Here's Your Power Move: A Mindfulness Practice
Let's put this into action:
- Tune in: Notice when the urge to "next" comes knocking. Maybe it's during a dull meeting or when you're in line. When the itch to "next" strikes, pause. Just hit the mental brakes.
- Breathe: Take a deep breath. Feel it, the inhale, the exhale—your invite to the present.
- Witness: Observe your thoughts from a distance. You're not your thoughts; you're the observer.
- Anchor: Feel your feet on the ground or your hand on your chest. This is your anchor to the moment.

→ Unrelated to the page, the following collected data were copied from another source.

/-- An accepted disconnect acts by the phase. -/
theorem exec_disc_of {s t : State} (hg : s.canCommand = true) (ht : s.disconnect = t) : exec .disc s = .next t :=
  ht ▸ guarded_of hg

/-- Settles O32: one phase for each clause, and the guard's refusal while a command is outstanding. -/
theorem disconnectByPhase : Obligations.DisconnectByPhase := by
  intro s
  refine ⟨fun hp => ?idle, fun hp => ?running, fun ⟨hp, hd⟩ => ?stopping, fun hp => ?closed,
    fun h => (exec_command_of_outstanding h).2⟩
  case idle => exact exec_disc_of (State.canCommand_iff.mpr (by simp [hp])) (State.disconnect_of_idle hp)
  case running => exact exec_disc_of (State.canCommand_iff.mpr (by simp [hp])) (State.disconnect_of_running hp)
  case stopping => exact exec_disc_of (State.canCommand_iff.mpr (by simp [hp, hd])) (State.disconnect_of_stopping hp)
  case closed => exact exec_disc_of (State.canCommand_iff.mpr (by simp [hp])) (State.disconnect_of_closed hp)

/-- The close action as one update, with its two records together (R198). -/
theorem State.closePort_eq (s : State) :
    s.closePort =
      { s with
        portOpen := false, rxq := [], discPending := false, phase := .closed
        trace := s.trace ++ [.portClose, .doneDisc] } := by
  simp [State.closePort, State.emit]

/-- Settles O33: the two ends of a disconnect are the same close action, and the worker decides which of them is enabled. -/
theorem disconnectClosesPort : Obligations.DisconnectClosesPort := by
  intro s t
  have hclose : s.closePort = t := s.closePort_eq
  obtain ⟨hdone, hdoneRefused⟩ := guarded_spec (m := "JOIN_DONE") (t := s.closePort) (State.canJoinDone_iff (s := s))
  obtain ⟨hto, htoRefused⟩ := guarded_spec (m := "JOIN_TO") (t := s.closePort) (State.canJoinTo_iff (s := s))
  exact ⟨fun h => hclose ▸ hdone h, fun h => hclose ▸ hto h, hdoneRefused, htoRefused⟩

end Sys2Proof.Machine
end

section
/-! How a connection ends (45_lifecycle.md R199, R200): a waiting disconnect completes, and nothing but a reset leads out of
phase Closed. -/

namespace Sys2Proof.Machine

/-- A disconnect whose worker has exited is closed by the next step, as long as no stimulus waits (R198). -/
theorem step_of_canJoinDone {s : State} (hg : s.canJoinDone = true) (hs : s.script = []) :
    step s = .next s.closePort := by
  obtain ⟨-, -, hstep, -, -⟩ := oneInternalStepAtMost s .joinDone hg
  exact (hstep (.inl hs)).trans (guarded_of hg)

/-- At its loop test a worker that is to stop exits in the next step, as long as no stimulus waits (R162). -/
theorem step_of_canLoopExit {s : State} (hg : s.canLoopExit = true) (hs : s.script = []) :
    step s = .next { s with wstate := .wNone } := by
  obtain ⟨-, -, hstep, -, -⟩ := oneInternalStepAtMost s .loopTestExit hg
  exact (hstep (.inl hs)).trans (guarded_of hg)

theorem State.closePort_trace_eq (s : State) : s.closePort.trace = s.trace ++ [.portClose, .doneDisc] := by
  rw [State.closePort_eq]

/-- Settles O59: the close action is one step away once the worker is gone, a worker at its loop test goes in one step
because a stopping block does not run (R34), and JOIN_TO waits for no worker. -/
theorem disconnectCompletes : Obligations.DisconnectCompletes := by
  intro s hinv hp hd
  refine ⟨fun hw hs => ?noWorker, fun hw hs => ?loopTest, fun hw => ?joinTo⟩
  case noWorker =>
    have hg : s.canJoinDone = true := State.canJoinDone_iff.mpr ⟨hp, hd, hw⟩
    exact ⟨s.closePort, step_of_canJoinDone hg hs, rfl, s.closePort_trace_eq⟩
  case loopTest =>
    obtain ⟨hstopped, -⟩ := hinv.stopping hp
    have hexit : s.canLoopExit = true := State.canLoopExit_iff.mpr ⟨hw, hstopped⟩
    have hjoin : ({ s with wstate := .wNone } : State).canJoinDone = true := State.canJoinDone_iff.mpr ⟨hp, hd, rfl⟩
    exact ⟨_, _, step_of_canLoopExit hexit hs, step_of_canJoinDone hjoin hs, rfl, State.closePort_trace_eq _⟩
  case joinTo =>
    have hg : s.canJoinTo = true := State.canJoinTo_iff.mpr ⟨hp, hd, hw⟩
    exact ⟨s.closePort, guarded_of hg, rfl, s.closePort_trace_eq⟩

/-- Of the moves between phases, RST alone leaves Closed (R250). -/
theorem exec_keeps_closed {i : Instr} {s t : State} (hp : s.phase = .closed) (hrst : i ≠ .rst)
    (h : exec i s = .next t) : t.phase = .closed := by
  by_contra hne
  have hmove := phaseMovesAreListed i s t h (hp ▸ hne)
  simp [hp, hrst] at hmove

/-- LOOP_TEST_RUN alone opens a read window, and only while `running` is set (R161). -/
theorem exec_opens_window {i : Instr} {s t : State} (h : exec i s = .next t) (hread : t.wstate = .wRead)
    (hnot : s.wstate ≠ .wRead) : i = .loopTestRun ∧ s.running = true := by
  cases exec_cases h with
  | loopTestRun hi hg ht => exact ⟨hi, (State.canLoopRun_iff.mp hg).2⟩
  | frame r hi hr hg ht => exact absurd (State.canFrameDone_iff.mp hg).1 hnot
  | exp hi hg ht => exact absurd (State.canExp_iff.mp hg).1 hnot
  | ioerr hi hg ht => exact absurd (State.canIoerr_iff.mp hg).1 hnot
  | byteTake hi hg ht => exact absurd (State.canByteTake_iff.mp hg).1 hnot
  | openOk hi hp ht | ack hi hg ht | rst hi ht | loopTestExit hi hg ht => simp [ht] at hread
  | rx b hi ht | connAccept hi hp ht | connRefuse hi hg hp ht | openFail hi hp ht | discIdle hi hp ht
  | discRunning hi hp ht | discAfterFault hi hp hd ht | discClosed hi hp ht | joinTo hi hg ht | joinDone hi hg ht =>
    exact absurd (by simpa [ht] using hread) hnot

/-- Settles O58: the phase stays Closed, the invariant says what that means, and a worker that outlives the close finds
`running` clear at its loop test. -/
theorem orphanNeverReadsAgain : Obligations.OrphanNeverReadsAgain := by
  intro i s t hinv hp hrst h
  have hclosed := exec_keeps_closed hp hrst h
  obtain ⟨hrun, hopen, -, hq⟩ := (exec_keeps_inv hinv h).closed hclosed
  refine ⟨hclosed, hrun, hopen, hq, fun hread => ?_⟩
  by_contra hnot
  obtain ⟨-, hrunning⟩ := exec_opens_window h hread hnot
  obtain ⟨hstopped, -⟩ := hinv.closed hp
  simp [hstopped] at hrunning

end Sys2Proof.Machine
end

section
/-! What leaves the block's lifecycle alone: a complete frame (60_exceptions.md R221), and a step with nothing to run
(R237). -/

namespace Sys2Proof.Machine

/-- Settles O52: a frame finishes with an event or a drop, and neither is about the lifecycle. -/
theorem frameRowsKeepLifecycle : Obligations.FrameRowsKeepLifecycle := by
  intro i s t hi h
  obtain ⟨r, -, rfl⟩ := exec_frameRow hi h
  exact ⟨s.finishFrame_phase r, s.finishFrame_running r, s.finishFrame_portOpen r, s.finishFrame_discPending r,
    s.finishFrame_fatalReported r, s.finishFrame_rxq r, s.finishFrame_cfg r⟩

theorem State.fetch_eq_none {s : State} (hn : s.nextInternal = none) (hw : s.script = []) : s.fetch = none := by
  simp only [State.fetch, hn, hw]

theorem step_of_fetch_none {s : State} (h : s.fetch = none) : step s = .next s := by
  simp only [step, h]

/-- Settles O43: there is no code to fetch. -/
theorem stepWaitsWithoutInput : Obligations.StepWaitsWithoutInput :=
  fun _ hw hn => step_of_fetch_none (State.fetch_eq_none hn hw)

end Sys2Proof.Machine
end

section
/-! The timed wrapper beside the untimed step (60_exceptions.md R231, R232, 70_reset_and_hazards.md R257): which step it
takes and which timers that starts, which expiries it refuses, and the bound on a disconnect's wait. -/

namespace Sys2Proof.Machine

/-- Only its own code decodes to an instruction that meets its row's side condition. -/
theorem decode_eq_iff_eq_encode {c : Code} {i : Instr} (hwf : i.wellFormed = true) : decode c = i ↔ c = encode i := by
  rw [decode_eq_iff, and_iff_left hwf, eq_comm]

theorem State.fetched_code_iff {s t : State} {c : Code} {i : Instr} (hf : s.fetch = some (c, t))
    (hwf : i.wellFormed = true) : s.fetch.map Prod.fst = some (encode i) ↔ decode c = i := by
  rw [decode_eq_iff_eq_encode hwf, hf, Option.map_some, Option.some_inj]

theorem TimedState.act_of_fetch_none {t : TimedState} (hf : t.base.fetch = none) : t.act = .next t :=
  TimedState.act_next.mpr (.inl ⟨hf, rfl⟩)

/-- With the fetched code at hand: the untimed step of that code, no expiry before its time, and the timers it starts. -/
theorem TimedState.act_next_of_fetch {t u : TimedState} {c : Code} {s : State} (hf : t.base.fetch = some (c, s)) :
    t.act = .next u ↔
      (decode c = .exp → t.windowOver = true) ∧ (decode c = .joinTo → t.joinOver = true) ∧
        ∃ b, exec (decode c) s = .next b ∧ u = t.after (decode c) b := by
  rw [TimedState.act_next]
  constructor
  · rintro (⟨hnone, -⟩ | ⟨c', s', b, hf', hexp, hjoin, hx, hu⟩)
    · cases hf.symm.trans hnone
    · cases hf.symm.trans hf'
      exact ⟨hexp, hjoin, b, hx, hu⟩
  · rintro ⟨hexp, hjoin, b, hx, hu⟩
    exact .inr ⟨c, s, b, hf, hexp, hjoin, hx, hu⟩

/-- A timed step takes the untimed one, in no time. -/
theorem TimedState.act_refines_step {t u : TimedState} (h : t.act = .next u) :
    step t.base = .next u.base ∧ u.now = t.now := by
  obtain ⟨hf, rfl⟩ | ⟨c, s, b, hf, -, -, hx, rfl⟩ := TimedState.act_next.mp h
  · exact ⟨step_of_fetch_none hf, rfl⟩
  · exact ⟨(step_of_fetch hf).trans hx, rfl⟩

/-- R231: no window expires before its time. -/
theorem TimedState.windowOver_of_act_exp {t u : TimedState} {s : State} (h : t.act = .next u)
    (hf : t.base.fetch = some (encode .exp, s)) : t.tOpen + 1000 ≤ t.now := by
  obtain ⟨hexp, -, -⟩ := (TimedState.act_next_of_fetch hf).mp h
  exact TimedState.windowOver_iff.mp (hexp (decodeEncodeRoundTrip .exp rfl))

/-- R232: no wait for the worker is given up before its time. -/
theorem TimedState.joinOver_of_act_joinTo {t u : TimedState} {s : State} (h : t.act = .next u)
    (hf : t.base.fetch = some (encode .joinTo, s)) : t.tDisc + Config.tJoinMs ≤ t.now := by
  obtain ⟨-, hjoin, -⟩ := (TimedState.act_next_of_fetch hf).mp h
  exact TimedState.joinOver_iff.mp (hjoin (decodeEncodeRoundTrip .joinTo rfl))

/-- LOOP_TEST_RUN starts the window's timer, and a DISC that waits the join timer. -/
theorem TimedState.act_timers {t u : TimedState} (h : t.act = .next u) :
    u.tOpen = (if t.base.fetch.map Prod.fst = some (encode .loopTestRun) then t.now else t.tOpen) ∧
      u.tDisc =
        if t.base.fetch.map Prod.fst = some (encode .disc) ∧ u.base.discPending = true then t.now else t.tDisc := by
  obtain ⟨hf, rfl⟩ | ⟨c, s, b, hf, -, -, -, rfl⟩ := TimedState.act_next.mp h
  · simp [hf]
  · have hrun := State.fetched_code_iff (i := .loopTestRun) hf rfl
    have hdisc := State.fetched_code_iff (i := .disc) hf rfl
    simp only [hrun, hdisc, TimedState.after_tOpen, TimedState.after_tDisc, TimedState.after_base, and_self]

/-- An untimed step is a timed one unless it is an expiry before its time. -/
theorem TimedState.act_of_step {t : TimedState} {b : State} (hstep : step t.base = .next b)
    (hexp : ∀ s, t.base.fetch = some (encode .exp, s) → t.tOpen + 1000 ≤ t.now)
    (hjoin : ∀ s, t.base.fetch = some (encode .joinTo, s) → t.tDisc + Config.tJoinMs ≤ t.now) :
    ∃ u, t.act = .next u ∧ u.base = b := by
  cases hf : t.base.fetch with
  | none =>
    obtain rfl : t.base = b := Host.Outcome.next.inj ((step_of_fetch_none hf).symm.trans hstep)
    exact ⟨t, TimedState.act_of_fetch_none hf, rfl⟩
  | some p =>
    obtain ⟨c, s⟩ := p
    have hx : exec (decode c) s = .next b := (step_of_fetch hf).symm.trans hstep
    refine ⟨t.after (decode c) b, (TimedState.act_next_of_fetch hf).mpr ⟨fun hc => ?_, fun hc => ?_, b, hx, rfl⟩, rfl⟩
    · obtain rfl := (decode_eq_iff_eq_encode rfl).mp hc
      exact TimedState.windowOver_iff.mpr (hexp s hf)
    · obtain rfl := (decode_eq_iff_eq_encode rfl).mp hc
      exact TimedState.joinOver_iff.mpr (hjoin s hf)

theorem TimedState.act_early_exp {t : TimedState} {s : State} (hf : t.base.fetch = some (encode .exp, s))
    (hearly : t.now < t.tOpen + 1000) : t.act = .refused (.notDue "EXP") := by
  have hopen : t.windowOver = false := decide_eq_false hearly.not_ge
  have hc : decode (encode .exp) = .exp := decodeEncodeRoundTrip .exp rfl
  simp only [TimedState.act, hf, hc, hopen, and_self, if_true]

theorem TimedState.act_early_joinTo {t : TimedState} {s : State} (hf : t.base.fetch = some (encode .joinTo, s))
    (hearly : t.now < t.tDisc + Config.tJoinMs) : t.act = .refused (.notDue "JOIN_TO") := by
  have hwait : t.joinOver = false := decide_eq_false hearly.not_ge
  have hc : decode (encode .joinTo) = .joinTo := decodeEncodeRoundTrip .joinTo rfl
  simp only [TimedState.act, hf, hc, hwait, reduceCtorEq, false_and, and_self, if_true, if_false]

/-- R231, R232, R257: time passes unless an expiry is due or a disconnect's wait is at its end. -/
theorem TimedState.tick_eq (t : TimedState) :
    t.tick =
      if (t.base.canExp = true ∧ t.tOpen + 1000 ≤ t.now) ∨
          (t.base.phase = .stopping ∧ t.base.discPending = true ∧ t.tDisc + Config.tJoinMs ≤ t.now) then
        .refused .deadlinePassed
      else .next { t with now := t.now + 1 } := by
  simp only [TimedState.tick, Bool.or_eq_true, TimedState.expDue_iff, TimedState.joinDue_iff]

/-- DISC alone makes a disconnect wait (R195, R196). -/
theorem exec_starts_wait {i : Instr} {s t : State} (h : exec i s = .next t) (hd : t.discPending = true)
    (hnot : s.discPending ≠ true) : i = .disc := by
  cases exec_cases h
  case discRunning hi _ _ | discAfterFault hi _ _ _ => exact hi
  case joinTo ht | joinDone ht | rst ht => simp [ht] at hd
  all_goals
    rename_i ht
    exact absurd (by simpa [ht] using hd) hnot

- Own it: Embrace now, exactly as it is. No rushing, no future-tripping. Just owning what's happening. You’re not controlling it; you’re not anticipating or worrying. You’re showing up and engaging. That’s true “ownership.”
Breaking the Cycle
As we navigate a world inundated with distractions and the allure of "nexting," embracing mindfulness-based owning can help us reclaim our sense of presence and connection. By understanding the science behind the dopamine-driven cycle and practicing mindfulness, we empower ourselves to break free from the habit pattern and find contentment in the richness of the present moment.
So, next time you're tempted to binge-watch until sunrise or keep scrolling until your thumb cramps, pause. Embrace ownership, because life's happening now, not next.
Taber, K., Black, D., Porrino, L., & Hurley, R. (2012). Neuroanatomy of Dopamine: Reward and Addiction. The Journal of Neuropsychiatry and Clinical Sciences, 24(1), 1–4.
Brewer JA, Worhunsky PD, Gray JR, Tang YY, Weber J, Kober H. Meditation experience is associated with differences in default mode network activity and connectivity. Proc Natl Acad Sci U S A. 2011 Dec 13;108(50):20254–9. doi: 10.1073/pnas.1112029108. Epub 2011 Nov 23. PMID: 22114193; PMCID: PMC3250176.